Mitte September ist Schluss
Aus für Restaurant "Hohoffs 800°" im Alten Fährhaus
[Update] Hamm - Die Gerüchte gab es schon seit längerer Zeit - jetzt haben sie sich bestätigt: Das Restaurant "Hohoffs 800°" im Alten Fährhaus an der Fährstraße schließt. Und das noch schneller als von manchen befürchtet.
Inmitten einer per Mail und Facebook verbreiteten, schwülstig formulierten Pressemeldung zu konzeptionellen Veränderungen
und Entwicklungen ist eine Passage zum Standort Hamm versteckt. Dort heißt es: "Das Alte Fährhaus 'macht die Schotten dicht'." Und dann deutlicher: "Unsere gastronomische Reise mit dem Fährmann endet nun Mitte September."
Wie "in der See- und Schifffahrt häufig zu beobachten" sei, habe man mit dem Hohoffs 800° "windige, turbulente, wunderschöne und emotionale Zeiten erlebt". Bis Mitte September wolle man den Geschäftsbetrieb noch aufrecht halten und die Gäste im Restaurant und im Biergarten bewirten.
Immer wieder hatte es in der jüngeren Vergangenheit Gerüchte über schwache Zahlen des Hammer Standorts gegeben; zuletzt deuteten nach WA-Informationen eindeutige Angebote für das Personal auf ein mögliches Schließungsszenario hin. Konkretisiert werden diese Informationen in der Mitteilung am Montagnachmittag nicht.
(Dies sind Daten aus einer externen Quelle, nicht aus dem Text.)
-- ==== Sys2Proof/Machine/Reliability.lean ====
section
/-! DEFINITION. Sampled re-execution: check runs, verdicts and scores (R388 to R394, R438, R439), and patrol
scrubbing (R387). -/

namespace Sys2Proof.Machine

/-- The sample with an identity. -/
def State.check? (s : State) (uid : Nat) : Option Check := s.checks.find? (fun k => k.uid == uid)

/-- Changes a sample. -/
def State.modCheck (s : State) (uid : Nat) (f : Check → Check) : State :=
  { s with checks := updFirst (fun k => k.uid == uid) f s.checks }

/-! ## Check runs (R390, R438) -/

/-- Whether a core takes check runs: its low context and LQ are free, and neither a stop, a pre-emption nor a
quarantine keeps it from them (R390, R393, R402). -/
def Core.takesChecks (c : Core) : Bool :=
  (!c.active || c.curHi) && c.susp.isNone && (!c.inHandler || (c.frame.map (·.hi)).getD true) && c.lq.isEmpty &&
    !c.dueQ && !c.quarantined && !c.stopReq && !c.frozen

/-- The first core of a cluster that takes a run, none of some. -/
def State.checkCore (s : State) (cl : Nat) (other : List Nat) : Option Nat :=
  ((List.range 128).map (cl * 128 + ·)).find? (fun i =>
    s.corePresent i && !other.contains i && (s.coreOf i).takesChecks)

/-- The retained activation as a run of it begins. -/
def Check.run (k : Check) (uid : Nat) : Act :=
  { k.act with
    uid := uid, sampled := false, check := some k.uid, held := [], digest := 0, revocable := true
    checkable := true, popped := 0, pushed := 0, extra := [], granted := k.grants }

/-- The press in load state for a kernel (R205, R245). -/
def KernInfo.checkPress (k : KernInfo) : Press := { Press.load with narrow := k.narrow, integer := k.integer }

/-- A run of a sample starts on a core: what the press, the rind registers, the lane codebook and the tensor table
hold is set aside; the private image stands in for the original's slot and the press queue; and it opens with an
acquire. -/
def State.startRun (s : State) (k : Check) (core : Nat) : State :=
  let (uid, s) := s.takeUid
  let c := s.coreOf core
  let s := s.modCheck k.uid (fun x => { x with
    savedPress := some c.press, savedRind := c.rind, savedTags := c.tags, savedTt := c.tt, savedCb := c.laneCb
    savedCbPois := c.laneCbPois })
  let a := k.run uid
  let press := (k.kern.map KernInfo.checkPress).getD .load
  s.modCore core (fun c =>
    Core.runThread { c with
      press := press, rind := List.replicate 16 .load, tags := List.replicate 16 .empty, tt := [], l1 := []
      image := k.inputs, imagePois := k.inPois, imageEmpty := [], checkTt := k.tt
      imageGr := (List.range a.slot).map (a.wp.toNat / 64 + ·) ++ List.range 16
      checkKern := k.kern, checkHome := k.core } { Thread.blank with act := a, pc := a.entry })

/-- Whether a run may start on a core now: it runs nothing, and its press has PEND 0 (R438). -/
def Core.freeForRun (c : Core) : Bool := !c.active && c.frame.isNone && c.press.pend == 0

/-- CHECK_RUN_START: sample `k` is checked in the next present cluster. -/
def execCheckRunStart (k : Nat) (s : State) : Host.Outcome State Fault Refusal :=
  match s.check? k with
  | none => nothing s
  | some k =>
    if !k.ended || k.checker.isSome || k.outs.isSome then nothing s
    else match s.checkCore (s.nextCluster (clusterOf k.core)) [k.core] with
      | none => nothing s
      | some i =>
        if !(s.coreOf i).freeForRun then nothing s
        else happens ((s.startRun k i).modCheck k.uid (fun x => { x with checker := some i }))

/-- CHECK_TIMEOUT: a check that has not started, or a tiebreak, is withdrawn (R390, R392). -/
def execCheckTimeout (k : Nat) (s : State) : Host.Outcome State Fault Refusal :=
  match s.check? k with
  | none => nothing s
  | some k => if k.outs.isSome || (s.waitsAt k).isNone then nothing s else happens (s.withdraw k.uid)

/-- TIEBREAK_START: unequal digests are decided on a third core (R392). -/
def execTiebreakStart (k : Nat) (s : State) : Host.Outcome State Fault Refusal :=
  match s.check? k with
  | none => nothing s
  | some k => match k.checker, k.cDigest with
    | some c, some d =>
      if d = k.oDigest || k.tie.isSome || k.outs.isSome then nothing s
      else match s.checkCore (s.nextCluster (clusterOf c)) [k.core, c] with
        | none => nothing s
        | some i =>
          if !(s.coreOf i).freeForRun then nothing s
          else happens ((s.startRun k i).modCheck k.uid (fun x => { x with tie := some i }))
    | _, _ => nothing s

/-! ## Verdicts (R392 to R394, R439) -/

/-- A core's score rises; from 256 on it is due for quarantine, and enters it at once when no cohort is placed on it
(R392, R393). -/
def Core.suspect (c : Core) (n : Nat) (placed : Bool) : Core :=
  let score := min 65535 (c.suspicion + n)
  let due := c.dueQ || decide (256 ≤ score)
  if c.quarantined then { c with suspicion := score }
  else if due && !placed then { c with suspicion := score, dueQ := false, quarantined := true }
  else { c with suspicion := score, dueQ := due }

/-- The same on a core of the device. -/
def State.suspect (s : State) (core n : Nat) : State := s.modCore core (fun c => c.suspect n (s.placedOn core))

/-- A core ran the original or the check of one that passed: every 4,096th lowers its score (R393). -/
def Core.passed (c : Core) : Core :=
  let n := c.passes + 1
  if n % 4096 = 0 then { c with passes := n, suspicion := c.suspicion - 1 } else { c with passes := n }

/-- The CHECKFAIL syndrome (Table 19.6). -/
def failSyndrome (verdict tie check orig : Nat) : Word :=
  .ofNat 64 (verdict * 2 ^ 48 + tie % 2 ^ 14 * 2 ^ 32 + check % 2 ^ 14 * 2 ^ 16 + orig % 2 ^ 14)

/-- The record of a verdict other than a pass (R439). -/
def Check.record (k : Check) (part verdict tie check : Nat) : Rec :=
  { Rec.base cCHECKFAIL 0 14 k.core part k.ctx with
    synd := failSyndrome verdict tie check k.core, entry := k.act.entry.toNat, tag := k.act.tag.toNat
    kid := (k.kern.map (·.kid.toNat)).getD 0, aux0 := k.oDigest, aux1 := k.cDigest.getD 0 }

/-- An output of a tiebreak as the original's core sends it. -/
def Held.from (core act : Nat) : Held → Held
  | .store o => .store { o with writer := core, act := act }
  | .msg m => .msg { m with src := core }
  | .release y => .release y
  | .reply a c v => .reply a c v
  | .token a d => .token a d

/-- The verdict on a sample whose three digests stand. -/
def State.decide3 (s : State) (k : Check) (check tie : Nat) (cd td : Word) : State :=
  let part := s.partOfCtx k.ctx
  let hold := (k.kern.map (·.hold)).getD false
  if td = k.oDigest then
    let s := (s.suspect check 64).recordCtx k.ctx (k.record part 2 tie check)
    s.settle k k.oHeld
  else if td = cd then
    let s := (s.suspect k.core 64).recordCtx k.ctx (k.record part 1 tie check)
    s.settle k (if hold then k.tHeld.map (Held.from k.core k.act.uid) else [])
  else
    let s := (s.suspect k.core 16).suspect check 16
    let r := k.record part 3 tie check
    let s := (s.recordCtx k.ctx r).settle k []
    if hold then s.ctxError k.ctx r else s

/-- CHECK_VERDICT; of a sample that is decided, the outputs that are still to leave do (R394). -/
def execCheckVerdict (k : Nat) (s : State) : Host.Outcome State Fault Refusal :=
  match s.check? k with
  | none => nothing s
  | some k => match k.outs with
    | some outs =>
      if (s.emitFrom k.core k.act.uid outs).1.length = outs.length then nothing s else happens (s.drainSample k outs)
    | none => match k.checker, k.cDigest with
      | some c, some d =>
        if d = k.oDigest then
          happens (((s.modCore k.core Core.passed).modCore c Core.passed).settle k k.oHeld)
        else match k.tie, k.tDigest with
          | some t, some td => happens (s.decide3 k c t d td)
          | _, _ => nothing s
      | _, _ => nothing s

/-! ## Patrol (R387) -/

/-- The partition that owns a granule: a range of second-tier memory is its owner's (R372). -/
def State.ownerOf (s : State) (part pa : Nat) : Option Nat :=
  if isSecondTier pa then
    (s.tier2Owner.find? (fun (_, b, z) =>
      decide (0x100000000000 + b * 2 ^ 30 ≤ pa ∧ pa < 0x100000000000 + (b + z) * 2 ^ 30))).map (·.1)
  else some part

/-- The patrol engine of an address: of a GDDR-7 channel by its number; of the second-tier controllers, one on each I/O die
with 512 GiB (Table 1.2), the lower half's is 1,024 and the upper half's 1,025 (log entry 76). -/
def State.patrolEngine (s : State) (part pa : Nat) : Nat :=
  if isSecondTier pa then 1024 + pa / 2 ^ 39 % 2 else s.channelNumber part pa

/-- The first granule of an engine at or after an address; the engine's first when there is none. -/
def State.patrolFrom (s : State) (part pa pos : Nat) : Nat :=
  if isSecondTier pa then (if pos / 2 ^ 39 = pa / 2 ^ 39 then pos / 16 * 16 else pa / 2 ^ 39 * 2 ^ 39)
  else
    let n := (s.channelsOf part).length
    let i := if n = 0 then 0 else pa / 1024 % n
    let skip := if n = 0 then 0 else (i + n - pos / 1024 % n) % n
    let next := if skip = 0 then pos / 16 * 16 else (pos / 1024 + skip) * 1024
    if next < s.mainBytes part then next else i * 1024

/-- Whether the granule at an address is the next of its patrol engine, which reads them in ascending order (R387). -/
def State.patrolDue (s : State) (part pa : Nat) : Bool :=
  s.patrolFrom part pa (lookupD 0 s.patrols (s.patrolEngine part pa)) == pa / 16 * 16

/-- A patrol engine has read the granule at an address. -/
def State.patrolled (s : State) (part pa : Nat) : State :=
  { s with patrols := assocPut s.patrols (s.patrolEngine part pa) (pa / 16 * 16 + 16) }

/-- PATROL_READ: the next granule of an engine is read in memory, never in a slice. A correctable error is written back
corrected; an uncorrectable one becomes the poison codeword, which the slice line above it, if one holds the granule,
does not see. -/
def execPatrolRead (part pa : Nat) (s : State) : Host.Outcome State Fault Refusal :=
  if 16 ≤ part || !(isSecondTier pa || decide (pa < s.mainBytes part)) || !s.patrolDue part pa then nothing s
  else
    let s := s.patrolled part pa
    let u := keyOf part pa / 16
    let dirty := ((s.lineOf (u / 8)).map (·.dirty)).getD false
    let clean := (s.lineOf (u / 8)).isSome && !dirty
    let under (s : State) : State := { s with armed := s.armed ++ [{ tgt := .phys (16 * u), unit := 2, kind := 3 }] }
    let (found, s) := s.disarm 2 (.phys (16 * u))
    match found with
    | none => happens s
    | some 0 => happens (match s.ownerOf part pa with
      | some p => s.countCorrected p
      | none => s.countShared)
    | some 1 =>
      let (synd, s) := s.takeFree
      let (unit, elem) := if isSecondTier pa then (6, 0) else (5, s.channelNumber part pa)
      happens ((if dirty then s else if clean then under s else s.damage u).recordMgmt
        { Rec.base cPOISON 1 unit elem part 0xFFFF with pa := pa / 16 * 16, synd := synd })
    | some _ => happens (if dirty then s else if clean then under s else { s with memPoison := s.memPoison.ins u })

end Sys2Proof.Machine
end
Inhaber Michael Hohoff begründet die Neuausrichtung der Geschäfte vielmehr wie folgt: "Ich erreiche in Kürze einen 'magischen'
Tag, meinen 50. Geburtstag. Andere werden in diesem Alter vielleicht träge, aber ich habe tierisch Lust, noch mal richtig Gas zu geben." Man wolle nun zurück zu den Wurzeln und sich wieder "verstärkt auf den Ursprung konzentrieren, das Handwerk – im Großen und im Kleinen.“ Das heißt im Kern: Der Standort Hagen wird aufgewertet, der Standort Dortmund steht nur noch für Event-Buchungen zur Verfügung, und der Standort Hamm wird komplett geschlossen.
Hohoff hatte das denkmalgeschützte Gebäudeensemble an der Fährstraße vor drei Jahren von der Besitzerin, der Klinik für Manuelle Therapie, gepachtet. Die Kündigung ging dort fristgerecht ein. Das Hammer Haus beschäftigt insgesamt 19 Mitarbeiter, davon etwa die Hälfte fest. Allen seien gesicherte Arbeitsplätze angeboten worden, betont Michael Hohoff.
Das Unternehmen dankt den "Hammer und Dortmunder Kunden für den großartigen Zuspruch". Verbliebene Gutscheine könnten an den verbleibenden Standorten in Waltrop und Hagen eingelöst werden.